TASK DESCRIPTION. Reproduce the section of the listing that begins at the line containing "prod | tscr | hst" and finishes at the line containing "def extMirror (c". Include both end lines and nothing beyond them.

[[ EXTRACTED RECORDS open ]]

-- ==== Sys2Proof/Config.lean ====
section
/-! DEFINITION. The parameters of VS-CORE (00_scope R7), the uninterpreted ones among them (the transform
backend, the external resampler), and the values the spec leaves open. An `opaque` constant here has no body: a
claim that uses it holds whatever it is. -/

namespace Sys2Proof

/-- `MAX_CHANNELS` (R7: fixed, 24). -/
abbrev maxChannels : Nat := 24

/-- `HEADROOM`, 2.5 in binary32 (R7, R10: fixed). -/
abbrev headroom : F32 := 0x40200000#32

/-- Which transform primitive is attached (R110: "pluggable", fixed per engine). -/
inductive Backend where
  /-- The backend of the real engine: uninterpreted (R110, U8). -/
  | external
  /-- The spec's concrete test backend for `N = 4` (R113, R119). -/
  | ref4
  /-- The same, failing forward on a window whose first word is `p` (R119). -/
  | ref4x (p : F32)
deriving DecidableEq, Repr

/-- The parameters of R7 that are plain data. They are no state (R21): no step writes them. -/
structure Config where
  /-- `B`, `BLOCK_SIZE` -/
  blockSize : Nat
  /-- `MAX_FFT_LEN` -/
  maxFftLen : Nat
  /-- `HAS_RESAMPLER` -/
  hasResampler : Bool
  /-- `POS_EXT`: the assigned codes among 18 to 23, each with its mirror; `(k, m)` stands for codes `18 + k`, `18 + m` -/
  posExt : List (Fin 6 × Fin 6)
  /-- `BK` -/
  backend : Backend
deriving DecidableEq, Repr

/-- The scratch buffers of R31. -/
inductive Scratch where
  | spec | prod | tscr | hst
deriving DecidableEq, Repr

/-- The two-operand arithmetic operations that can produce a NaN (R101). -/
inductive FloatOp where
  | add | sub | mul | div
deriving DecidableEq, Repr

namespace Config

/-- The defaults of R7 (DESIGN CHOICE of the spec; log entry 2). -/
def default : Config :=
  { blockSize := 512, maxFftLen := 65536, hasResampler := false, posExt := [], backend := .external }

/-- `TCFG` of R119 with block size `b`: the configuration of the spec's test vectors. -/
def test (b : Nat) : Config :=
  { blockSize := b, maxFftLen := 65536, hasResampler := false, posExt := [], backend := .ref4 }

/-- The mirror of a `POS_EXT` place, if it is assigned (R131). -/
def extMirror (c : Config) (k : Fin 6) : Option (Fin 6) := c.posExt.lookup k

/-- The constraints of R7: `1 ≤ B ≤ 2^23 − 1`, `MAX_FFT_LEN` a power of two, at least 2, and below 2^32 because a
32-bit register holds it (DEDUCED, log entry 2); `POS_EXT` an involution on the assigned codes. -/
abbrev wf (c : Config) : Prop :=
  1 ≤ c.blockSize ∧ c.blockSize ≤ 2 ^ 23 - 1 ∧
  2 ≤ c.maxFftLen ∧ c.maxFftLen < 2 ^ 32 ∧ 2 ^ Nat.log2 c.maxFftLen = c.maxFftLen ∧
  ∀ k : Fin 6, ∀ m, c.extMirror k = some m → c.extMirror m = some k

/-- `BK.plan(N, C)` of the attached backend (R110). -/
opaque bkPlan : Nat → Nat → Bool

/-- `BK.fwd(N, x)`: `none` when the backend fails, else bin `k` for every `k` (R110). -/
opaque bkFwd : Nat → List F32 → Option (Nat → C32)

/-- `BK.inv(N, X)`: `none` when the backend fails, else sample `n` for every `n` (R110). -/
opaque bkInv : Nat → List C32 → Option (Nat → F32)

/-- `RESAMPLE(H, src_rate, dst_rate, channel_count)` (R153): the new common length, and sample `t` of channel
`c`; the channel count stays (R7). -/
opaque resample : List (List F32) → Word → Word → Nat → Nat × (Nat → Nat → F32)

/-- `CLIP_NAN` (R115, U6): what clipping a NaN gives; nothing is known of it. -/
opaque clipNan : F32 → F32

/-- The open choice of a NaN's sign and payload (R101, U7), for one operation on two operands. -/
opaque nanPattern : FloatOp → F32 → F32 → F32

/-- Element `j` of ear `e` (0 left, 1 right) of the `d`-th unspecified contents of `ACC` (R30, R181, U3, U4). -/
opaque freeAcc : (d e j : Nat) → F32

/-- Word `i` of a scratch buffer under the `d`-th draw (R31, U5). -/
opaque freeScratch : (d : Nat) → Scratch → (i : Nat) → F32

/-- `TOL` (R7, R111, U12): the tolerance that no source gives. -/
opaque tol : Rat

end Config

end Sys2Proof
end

[[ EXTRACTED RECORDS closed ]]
[[ EXTRACTED RECORDS open ]]

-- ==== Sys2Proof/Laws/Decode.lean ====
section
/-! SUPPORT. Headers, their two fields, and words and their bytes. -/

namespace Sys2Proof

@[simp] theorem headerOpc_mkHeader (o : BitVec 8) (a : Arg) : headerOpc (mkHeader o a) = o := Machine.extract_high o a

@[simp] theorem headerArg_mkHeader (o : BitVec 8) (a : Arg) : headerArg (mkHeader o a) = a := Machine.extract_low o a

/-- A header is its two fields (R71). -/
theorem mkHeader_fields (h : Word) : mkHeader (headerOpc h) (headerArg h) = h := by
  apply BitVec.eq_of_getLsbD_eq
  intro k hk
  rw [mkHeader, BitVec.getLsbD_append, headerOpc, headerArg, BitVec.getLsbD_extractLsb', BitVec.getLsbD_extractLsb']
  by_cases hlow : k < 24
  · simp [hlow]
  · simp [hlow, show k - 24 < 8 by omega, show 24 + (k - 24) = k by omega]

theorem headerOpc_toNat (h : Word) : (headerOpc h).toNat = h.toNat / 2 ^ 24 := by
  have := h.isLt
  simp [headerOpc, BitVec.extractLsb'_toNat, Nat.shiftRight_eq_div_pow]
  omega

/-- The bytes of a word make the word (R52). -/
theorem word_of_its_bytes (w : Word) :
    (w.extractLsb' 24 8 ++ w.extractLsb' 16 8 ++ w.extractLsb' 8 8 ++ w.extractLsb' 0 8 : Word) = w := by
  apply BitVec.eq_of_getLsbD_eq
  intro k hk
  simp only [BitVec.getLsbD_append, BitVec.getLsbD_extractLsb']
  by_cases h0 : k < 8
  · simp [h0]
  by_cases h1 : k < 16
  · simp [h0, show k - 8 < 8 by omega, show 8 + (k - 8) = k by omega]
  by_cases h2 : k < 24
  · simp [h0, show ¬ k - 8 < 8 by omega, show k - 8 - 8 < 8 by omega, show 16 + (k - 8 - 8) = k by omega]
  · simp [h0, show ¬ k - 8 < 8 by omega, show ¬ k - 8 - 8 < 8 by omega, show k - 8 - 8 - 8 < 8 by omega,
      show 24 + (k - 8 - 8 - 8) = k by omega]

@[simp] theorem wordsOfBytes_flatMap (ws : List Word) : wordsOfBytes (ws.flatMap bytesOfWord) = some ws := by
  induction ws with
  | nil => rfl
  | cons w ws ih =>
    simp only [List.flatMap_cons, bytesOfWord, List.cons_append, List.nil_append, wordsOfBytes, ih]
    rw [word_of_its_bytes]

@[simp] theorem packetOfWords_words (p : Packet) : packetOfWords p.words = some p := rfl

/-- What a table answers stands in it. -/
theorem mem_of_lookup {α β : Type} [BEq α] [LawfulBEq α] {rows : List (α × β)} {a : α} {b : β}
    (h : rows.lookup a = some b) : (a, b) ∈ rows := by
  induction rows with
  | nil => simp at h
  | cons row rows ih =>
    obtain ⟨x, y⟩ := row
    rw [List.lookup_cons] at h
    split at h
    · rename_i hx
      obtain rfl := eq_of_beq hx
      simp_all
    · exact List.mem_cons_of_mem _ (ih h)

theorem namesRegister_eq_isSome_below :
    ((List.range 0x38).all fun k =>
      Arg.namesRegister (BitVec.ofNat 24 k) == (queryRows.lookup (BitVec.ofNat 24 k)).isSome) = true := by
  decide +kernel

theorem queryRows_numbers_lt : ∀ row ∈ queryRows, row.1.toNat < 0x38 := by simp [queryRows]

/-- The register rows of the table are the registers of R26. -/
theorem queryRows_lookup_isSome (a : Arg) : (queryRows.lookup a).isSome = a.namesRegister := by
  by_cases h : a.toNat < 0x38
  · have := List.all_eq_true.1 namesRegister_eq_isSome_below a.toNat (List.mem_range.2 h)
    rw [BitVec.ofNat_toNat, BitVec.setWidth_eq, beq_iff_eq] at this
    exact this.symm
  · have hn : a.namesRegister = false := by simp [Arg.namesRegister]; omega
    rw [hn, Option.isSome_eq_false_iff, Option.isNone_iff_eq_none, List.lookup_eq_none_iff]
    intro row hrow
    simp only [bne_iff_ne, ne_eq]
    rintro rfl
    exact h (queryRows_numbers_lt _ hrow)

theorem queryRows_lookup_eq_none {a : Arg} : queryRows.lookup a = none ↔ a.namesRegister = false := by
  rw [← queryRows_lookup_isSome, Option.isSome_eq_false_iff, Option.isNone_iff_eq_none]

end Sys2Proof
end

[[ EXTRACTED RECORDS closed ]]

EXERCISE ANSWER.
  | spec | prod | tscr | hst
deriving DecidableEq, Repr

/-- The two-operand arithmetic operations that can produce a NaN (R101). -/
inductive FloatOp where
  | add | sub | mul | div
deriving DecidableEq, Repr

namespace Config

/-- The defaults of R7 (DESIGN CHOICE of the spec; log entry 2). -/
def default : Config :=
  { blockSize := 512, maxFftLen := 65536, hasResampler := false, posExt := [], backend := .external }

/-- `TCFG` of R119 with block size `b`: the configuration of the spec's test vectors. -/
def test (b : Nat) : Config :=
  { blockSize := b, maxFftLen := 65536, hasResampler := false, posExt := [], backend := .ref4 }

/-- The mirror of a `POS_EXT` place, if it is assigned (R131). -/
def extMirror (c : Config) (k : Fin 6) : Option (Fin 6) := c.posExt.lookup k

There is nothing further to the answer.